Disturbances of the lunar surface produced by Surveyor 3, like those produced by Surveyor 1, exposed material at depths of a few centimeters or less that was darker than the material at the surface. The albedo of the fine-grained fragmental debris is probably 20 to 30% lower at depths of only a fraction of a millimeter than it is at the optically observed surface. All coarse fragments protruding above the general level of the surface have a higher albedo than the fine-grained matrix of the surface. These general photometric relationships can be explained if it is assumed that the surfaces of the particles in the shallow lunar subsurface tend to become coated with a dark substance; the term proposed for this hypothetical substance is ‘lunar varnish’ On the protruding surface of blocks and coarse fragments the lunar varnish is scrubbed off by the processes that cause rounding. The exposed surfaces of fine particles on the lunar surface are similarly affected, but, because they are mixed relatively rapidly with particles just beneath the surface, the process is incomplete and the fine-grained material exposed at the lunar surface, therefore, has a lower albedo than blocks and other large fragments. Coating of particles by lunar varnish evidently takes place just beneath the surface. The estimated normal luminance factor (normal albedo) of an undisturbed part of the lunar surface next to footpad 2 of the Surveyor 3 spacecraft is 8.5%. An area of the lunar surface disturbed by the surface sampler has an estimated normal luminance factor of 6.6%, and fine-grained material placed on footpad 2 by the surface sampler has an estimated normal luminance factor of 7.6%. The errors in all these estimates may be as high as 25% because of uncertainties of correction required for light scattered from the camera mirror. Preliminary search for color differences, by color reconstitution methods, revealed no determinable differences in color among various coarse blocks, the fine-grained matrix of the surface, or fine-grained material disturbed by the surface sampler.

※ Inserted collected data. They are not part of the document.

/-! ### setDie -/
@[simp] theorem State.setDie_cyc (s : State) (d : Nat) (k : Die) : (s.setDie d k).cyc = s.cyc := rfl
@[simp] theorem State.setDie_cur (s : State) (d : Nat) (k : Die) : (s.setDie d k).cur = s.cur := rfl
@[simp] theorem State.setDie_freeCtr (s : State) (d : Nat) (k : Die) : (s.setDie d k).freeCtr = s.freeCtr := rfl
@[simp] theorem State.setDie_laned (s : State) (d : Nat) (k : Die) : (s.setDie d k).laned = s.laned := rfl
@[simp] theorem State.setDie_inbox (s : State) (d : Nat) (k : Die) : (s.setDie d k).inbox = s.inbox := rfl
@[simp] theorem State.setDie_mem (s : State) (d : Nat) (k : Die) : (s.setDie d k).mem = s.mem := rfl
@[simp] theorem State.setDie_fut (s : State) (d : Nat) (k : Die) : (s.setDie d k).fut = s.fut := rfl
@[simp] theorem State.setDie_bad (s : State) (d : Nat) (k : Die) : (s.setDie d k).bad = s.bad := rfl
@[simp] theorem State.setDie_cores (s : State) (d : Nat) (k : Die) : (s.setDie d k).cores = s.cores := rfl
@[simp] theorem State.setDie_clusters (s : State) (d : Nat) (k : Die) : (s.setDie d k).clusters = s.clusters := rfl
@[simp] theorem State.setDie_pairs (s : State) (d : Nat) (k : Die) : (s.setDie d k).pairs = s.pairs := rfl
@[simp] theorem State.setDie_parts (s : State) (d : Nat) (k : Die) : (s.setDie d k).parts = s.parts := rfl
@[simp] theorem State.setDie_asids (s : State) (d : Nat) (k : Die) : (s.setDie d k).asids = s.asids := rfl
@[simp] theorem State.setDie_images (s : State) (d : Nat) (k : Die) : (s.setDie d k).images = s.images := rfl
@[simp] theorem State.setDie_link (s : State) (d : Nat) (k : Die) : (s.setDie d k).link = s.link := rfl
@[simp] theorem State.setDie_host (s : State) (d : Nat) (k : Die) : (s.setDie d k).host = s.host := rfl
@[simp] theorem State.setDie_ramvan (s : State) (d : Nat) (k : Die) : (s.setDie d k).ramvan = s.ramvan := rfl

/-! ### updDie -/
@[simp] theorem State.updDie_cyc (s : State) (d : Nat) (f : Die → Die) : (s.updDie d f).cyc = s.cyc := rfl
@[simp] theorem State.updDie_cur (s : State) (d : Nat) (f : Die → Die) : (s.updDie d f).cur = s.cur := rfl
@[simp] theorem State.updDie_freeCtr (s : State) (d : Nat) (f : Die → Die) : (s.updDie d f).freeCtr = s.freeCtr := rfl
@[simp] theorem State.updDie_laned (s : State) (d : Nat) (f : Die → Die) : (s.updDie d f).laned = s.laned := rfl
@[simp] theorem State.updDie_inbox (s : State) (d : Nat) (f : Die → Die) : (s.updDie d f).inbox = s.inbox := rfl
@[simp] theorem State.updDie_mem (s : State) (d : Nat) (f : Die → Die) : (s.updDie d f).mem = s.mem := rfl
@[simp] theorem State.updDie_fut (s : State) (d : Nat) (f : Die → Die) : (s.updDie d f).fut = s.fut := rfl
@[simp] theorem State.updDie_bad (s : State) (d : Nat) (f : Die → Die) : (s.updDie d f).bad = s.bad := rfl
@[simp] theorem State.updDie_cores (s : State) (d : Nat) (f : Die → Die) : (s.updDie d f).cores = s.cores := rfl
@[simp] theorem State.updDie_clusters (s : State) (d : Nat) (f : Die → Die) : (s.updDie d f).clusters = s.clusters := rfl
@[simp] theorem State.updDie_pairs (s : State) (d : Nat) (f : Die → Die) : (s.updDie d f).pairs = s.pairs := rfl
@[simp] theorem State.updDie_parts (s : State) (d : Nat) (f : Die → Die) : (s.updDie d f).parts = s.parts := rfl
@[simp] theorem State.updDie_asids (s : State) (d : Nat) (f : Die → Die) : (s.updDie d f).asids = s.asids := rfl
@[simp] theorem State.updDie_images (s : State) (d : Nat) (f : Die → Die) : (s.updDie d f).images = s.images := rfl
@[simp] theorem State.updDie_link (s : State) (d : Nat) (f : Die → Die) : (s.updDie d f).link = s.link := rfl
@[simp] theorem State.updDie_host (s : State) (d : Nat) (f : Die → Die) : (s.updDie d f).host = s.host := rfl
@[simp] theorem State.updDie_ramvan (s : State) (d : Nat) (f : Die → Die) : (s.updDie d f).ramvan = s.ramvan := rfl

/-! ### setPart -/
@[simp] theorem State.setPart_cyc (s : State) (p : Nat) (k : Partition) : (s.setPart p k).cyc = s.cyc := rfl
@[simp] theorem State.setPart_cur (s : State) (p : Nat) (k : Partition) : (s.setPart p k).cur = s.cur := rfl
@[simp] theorem State.setPart_freeCtr (s : State) (p : Nat) (k : Partition) : (s.setPart p k).freeCtr = s.freeCtr := rfl
@[simp] theorem State.setPart_laned (s : State) (p : Nat) (k : Partition) : (s.setPart p k).laned = s.laned := rfl
@[simp] theorem State.setPart_inbox (s : State) (p : Nat) (k : Partition) : (s.setPart p k).inbox = s.inbox := rfl
@[simp] theorem State.setPart_mem (s : State) (p : Nat) (k : Partition) : (s.setPart p k).mem = s.mem := rfl
@[simp] theorem State.setPart_fut (s : State) (p : Nat) (k : Partition) : (s.setPart p k).fut = s.fut := rfl
@[simp] theorem State.setPart_bad (s : State) (p : Nat) (k : Partition) : (s.setPart p k).bad = s.bad := rfl
@[simp] theorem State.setPart_cores (s : State) (p : Nat) (k : Partition) : (s.setPart p k).cores = s.cores := rfl
@[simp] theorem State.setPart_clusters (s : State) (p : Nat) (k : Partition) : (s.setPart p k).clusters = s.clusters := rfl
@[simp] theorem State.setPart_pairs (s : State) (p : Nat) (k : Partition) : (s.setPart p k).pairs = s.pairs := rfl
@[simp] theorem State.setPart_dies (s : State) (p : Nat) (k : Partition) : (s.setPart p k).dies = s.dies := rfl
@[simp] theorem State.setPart_asids (s : State) (p : Nat) (k : Partition) : (s.setPart p k).asids = s.asids := rfl
@[simp] theorem State.setPart_images (s : State) (p : Nat) (k : Partition) : (s.setPart p k).images = s.images := rfl
@[simp] theorem State.setPart_link (s : State) (p : Nat) (k : Partition) : (s.setPart p k).link = s.link := rfl
@[simp] theorem State.setPart_host (s : State) (p : Nat) (k : Partition) : (s.setPart p k).host = s.host := rfl
@[simp] theorem State.setPart_ramvan (s : State) (p : Nat) (k : Partition) : (s.setPart p k).ramvan = s.ramvan := rfl

/-! ### updPart -/
@[simp] theorem State.updPart_cyc (s : State) (p : Nat) (f : Partition → Partition) : (s.updPart p f).cyc = s.cyc := rfl
@[simp] theorem State.updPart_cur (s : State) (p : Nat) (f : Partition → Partition) : (s.updPart p f).cur = s.cur := rfl
@[simp] theorem State.updPart_freeCtr (s : State) (p : Nat) (f : Partition → Partition) : (s.updPart p f).freeCtr = s.freeCtr := rfl
@[simp] theorem State.updPart_laned (s : State) (p : Nat) (f : Partition → Partition) : (s.updPart p f).laned = s.laned := rfl
@[simp] theorem State.updPart_inbox (s : State) (p : Nat) (f : Partition → Partition) : (s.updPart p f).inbox = s.inbox := rfl
@[simp] theorem State.updPart_mem (s : State) (p : Nat) (f : Partition → Partition) : (s.updPart p f).mem = s.mem := rfl
@[simp] theorem State.updPart_fut (s : State) (p : Nat) (f : Partition → Partition) : (s.updPart p f).fut = s.fut := rfl
@[simp] theorem State.updPart_bad (s : State) (p : Nat) (f : Partition → Partition) : (s.updPart p f).bad = s.bad := rfl
@[simp] theorem State.updPart_cores (s : State) (p : Nat) (f : Partition → Partition) : (s.updPart p f).cores = s.cores := rfl
@[simp] theorem State.updPart_clusters (s : State) (p : Nat) (f : Partition → Partition) : (s.updPart p f).clusters = s.clusters := rfl
@[simp] theorem State.updPart_pairs (s : State) (p : Nat) (f : Partition → Partition) : (s.updPart p f).pairs = s.pairs := rfl
@[simp] theorem State.updPart_dies (s : State) (p : Nat) (f : Partition → Partition) : (s.updPart p f).dies = s.dies := rfl
@[simp] theorem State.updPart_asids (s : State) (p : Nat) (f : Partition → Partition) : (s.updPart p f).asids = s.asids := rfl
@[simp] theorem State.updPart_images (s : State) (p : Nat) (f : Partition → Partition) : (s.updPart p f).images = s.images := rfl
@[simp] theorem State.updPart_link (s : State) (p : Nat) (f : Partition → Partition) : (s.updPart p f).link = s.link := rfl
@[simp] theorem State.updPart_host (s : State) (p : Nat) (f : Partition → Partition) : (s.updPart p f).host = s.host := rfl
@[simp] theorem State.updPart_ramvan (s : State) (p : Nat) (f : Partition → Partition) : (s.updPart p f).ramvan = s.ramvan := rfl

/-! ### setLaunch -/
@[simp] theorem State.setLaunch_cyc (s : State) (p : Nat) (l : Launch) : (s.setLaunch p l).cyc = s.cyc := rfl
@[simp] theorem State.setLaunch_cur (s : State) (p : Nat) (l : Launch) : (s.setLaunch p l).cur = s.cur := rfl
@[simp] theorem State.setLaunch_freeCtr (s : State) (p : Nat) (l : Launch) : (s.setLaunch p l).freeCtr = s.freeCtr := rfl
@[simp] theorem State.setLaunch_laned (s : State) (p : Nat) (l : Launch) : (s.setLaunch p l).laned = s.laned := rfl
@[simp] theorem State.setLaunch_inbox (s : State) (p : Nat) (l : Launch) : (s.setLaunch p l).inbox = s.inbox := rfl
@[simp] theorem State.setLaunch_mem (s : State) (p : Nat) (l : Launch) : (s.setLaunch p l).mem = s.mem := rfl
@[simp] theorem State.setLaunch_fut (s : State) (p : Nat) (l : Launch) : (s.setLaunch p l).fut = s.fut := rfl
@[simp] theorem State.setLaunch_bad (s : State) (p : Nat) (l : Launch) : (s.setLaunch p l).bad = s.bad := rfl
@[simp] theorem State.setLaunch_cores (s : State) (p : Nat) (l : Launch) : (s.setLaunch p l).cores = s.cores := rfl
@[simp] theorem State.setLaunch_clusters (s : State) (p : Nat) (l : Launch) : (s.setLaunch p l).clusters = s.clusters := rfl
@[simp] theorem State.setLaunch_pairs (s : State) (p : Nat) (l : Launch) : (s.setLaunch p l).pairs = s.pairs := rfl
@[simp] theorem State.setLaunch_dies (s : State) (p : Nat) (l : Launch) : (s.setLaunch p l).dies = s.dies := rfl
@[simp] theorem State.setLaunch_asids (s : State) (p : Nat) (l : Launch) : (s.setLaunch p l).asids = s.asids := rfl
@[simp] theorem State.setLaunch_images (s : State) (p : Nat) (l : Launch) : (s.setLaunch p l).images = s.images := rfl
@[simp] theorem State.setLaunch_link (s : State) (p : Nat) (l : Launch) : (s.setLaunch p l).link = s.link := rfl
@[simp] theorem State.setLaunch_host (s : State) (p : Nat) (l : Launch) : (s.setLaunch p l).host = s.host := rfl
@[simp] theorem State.setLaunch_ramvan (s : State) (p : Nat) (l : Launch) : (s.setLaunch p l).ramvan = s.ramvan := rfl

Surveyor 3 pictures of the eclipse of the sun by the earth revealed a bright region in the refraction halo surrounding the earth, which was correlated with the position of the sun, and a series of bright beads that occurred over regions of the earth largely clear of clouds. Clouds tend to occult the refracted rays of the sun, most of which pass through the lower part of the atmosphere at the limb; the beads occurred in the depressions in the optical silhouette of the earth. Preliminary reduction of the color of the refracted light showed that the brightest region, near the position of the sun, exhibited a correlated color temperature close to 4800°K. The color temperature tended to be lower for light that followed paths of greater atmospheric absorption. Preliminary analysis of Surveyor 3 pictures of the partly illuminated earth revealed colors similar to the colors recorded from orbit by the Mercury and Gemini astronauts.